Brodman recommends that patients look at information on the Web from the U.S. Health and Human Services Department (www.womenshealth.gov). It includes a link to the site for Postpartum Support International (www.postpartum.net), an organization dedicated to assisting new moms and their families.
Research breakthroughs:
Doctors are making major advances on two fronts: Understanding PPD and treating it. In one current study, researchers are examining the brain with MrIs.
“If we can identify a region in the brain that lights up during postpartum, that both helps with diagnosis and proves that postpartum is a chemical problem, not a psychological problem,” says Brodman.
In the future, doctors hope to use this research to identify the chemicals or metabolic problems that cause postpartum depression.
Questions for your doctor: “The first thing I always tell patients is that postpartum is not an inadequacy on your part, and it’s not that you aren’t a good mom,” says Brodman. Because one of the keys to working through PPD is removing some of the stresses that are weighing the mother down, ask: “Do you have any resources available for helping me?” It can be expensive to find someone to help out around the house or provide additional child care – and doctors know of groups and government agencies that can help you meet these costs.

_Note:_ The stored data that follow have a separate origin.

/-! ### Settings -/

/-- (1) An instruction above the privilege of its program ends it with PRIVILEGE and leaves everything else as it was (06 R212).
(2) RDS writes the live value of the setting it names to rd, RDST the staged value, or the live value where none is staged, and
nothing else changes; a read of REC:0x017 moves the readout position, and is stated of READ_DATA_AUTOINC (07 R254, R255).
(3) A setting instruction that names no setting ends its program with SETTING_UNDEF; one on a per-context setting without a selected
context with MALFORMED; STAGE of a setting that is neither ST nor HD, and WRI of one that is neither IM nor W1C, with SETTING_ACCESS
(07 R254, Table 7.7).
Where the spec leaves a point open it rests on the model's choices: log 42, 43, 126. -/
def Obligations.SettingAccessesKeepToTheirRules : Prop :=
  (∀ (s : State) (slot : BitVec 6) (rd ra rb : BitVec 5) (imm : Word32) (env : Env) (test : Bool) (p : Prog), issues s slot p →
     ∀ e ∈ [(Instr.ctxsel slot ra, 1), (.ctxnew slot rd ra rb imm, 1), (.ctxdel slot rd ra, 1), (.qcreate slot rd ra rb env, 1),
         (.qctlEnable slot rd ra, 1), (.qctlDisable slot rd ra, 1), (.qctlStop slot rd ra, 1), (.qctlDestroy slot rd ra, 1),
         (.resetJobTag slot rd ra, 1), (.resetEngine slot rd ra, 1), (.resetPartition slot rd ra, 1), (.resetChip slot rd ra, 1),
         (.resetPowerCycle slot rd ra, 2), (.pwrdom slot rd ra imm, 1), (.acct slot 1, 1), (.tsnap slot ra, 1),
         (.binst slot rd ra rb env, 2), (.bkey slot imm, 2), (.bdeep slot rd ra, 2), (.cstate slot rd ra imm test, 2),
         (.fkey slot rd ra rb imm env, 2), (.fcop slot rd ra, 2), (.send slot rd ra rb env, 1)],
       p.priv < e.2 → exec e.1 s = .next (ended s slot p 0x0001)) ∧
  (∀ (s : State) (slot : BitVec 6) (rd : BitVec 5) (x : SetRef) (p : Prog) (r : SetRow) (i : Nat),
     issues s slot p → hasNext p → SetRef.ok x = true → resolve p x = some (r, i) → (r.perCtx = true → p.sel < 256) →
     (¬ (r.blk = 12 ∧ i = 0x17) → exec (.rds slot rd x) s = .next (retired s slot p rd (readSetting s r i (setCtx p r)))) ∧
     (∀ e, stagedOf p.staged r.blk i (setCtx p r) = some e → exec (.rdst slot rd x) s = .next (retired s slot p rd e.val)) ∧
     (stagedOf p.staged r.blk i (setCtx p r) = none →
       exec (.rdst slot rd x) s = .next (retired s slot p rd (readSetting s r i (setCtx p r))))) ∧
  (∀ (s : State) (slot : BitVec 6) (rd ra : BitVec 5) (x : SetRef) (p : Prog), issues s slot p → SetRef.ok x = true →
     (resolve p x = none →
       ∀ e ∈ [Instr.rds slot rd x, .rdst slot rd x, .stage slot ra x, .wri slot ra x], exec e s = .next (ended s slot p 0x0004)) ∧
     (∀ r i, resolve p x = some (r, i) →
       (r.perCtx = true ∧ 256 ≤ p.sel → exec (.rds slot rd x) s = .next (ended s slot p 0x0002) ∧
         exec (.rdst slot rd x) s = .next (ended s slot p 0x0002)) ∧
       (r.cls ≠ .im ∧ r.cls ≠ .w1c → exec (.wri slot ra x) s = .next (ended s slot p 0x0003)) ∧
       (r.cls ≠ .st ∧ r.cls ≠ .hd → exec (.stage slot ra x) s = .next (ended s slot p 0x0003))))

“People are paying more attention, and jumping on this problem early,” says Brodman. “and now we’re not seeing as many of the severe cases as we used to.”
What you can do:
Rest. It’s basic advice, but many moms ignore it. There’s no way of getting around it, and Brodman states simply: “You need downtime, when you’re not responsible for child care.”
Get some help around the house. You might not be able to pay someone to help you around the house, but you may find somebody in your life to help you – husband, sister, brother, mother, next-door neighbor. You want to prevent the overwhelmed feeling that has moms saying, “I can’t leave the house.”
Have a go-to person and a backup team. It most cases, the go-to person is the husband or another family member. Brodman recommends that single moms map out a strategy: “You have to create that infrastructure for yourself – if you can, before delivery day.”
Get exercise and eat right. Working out and eating a healthy diet can go a long way. “If somebody’s exercising, they’re doing their bod and their brain some good, because they’re getting a break from the baby,” says Brodman.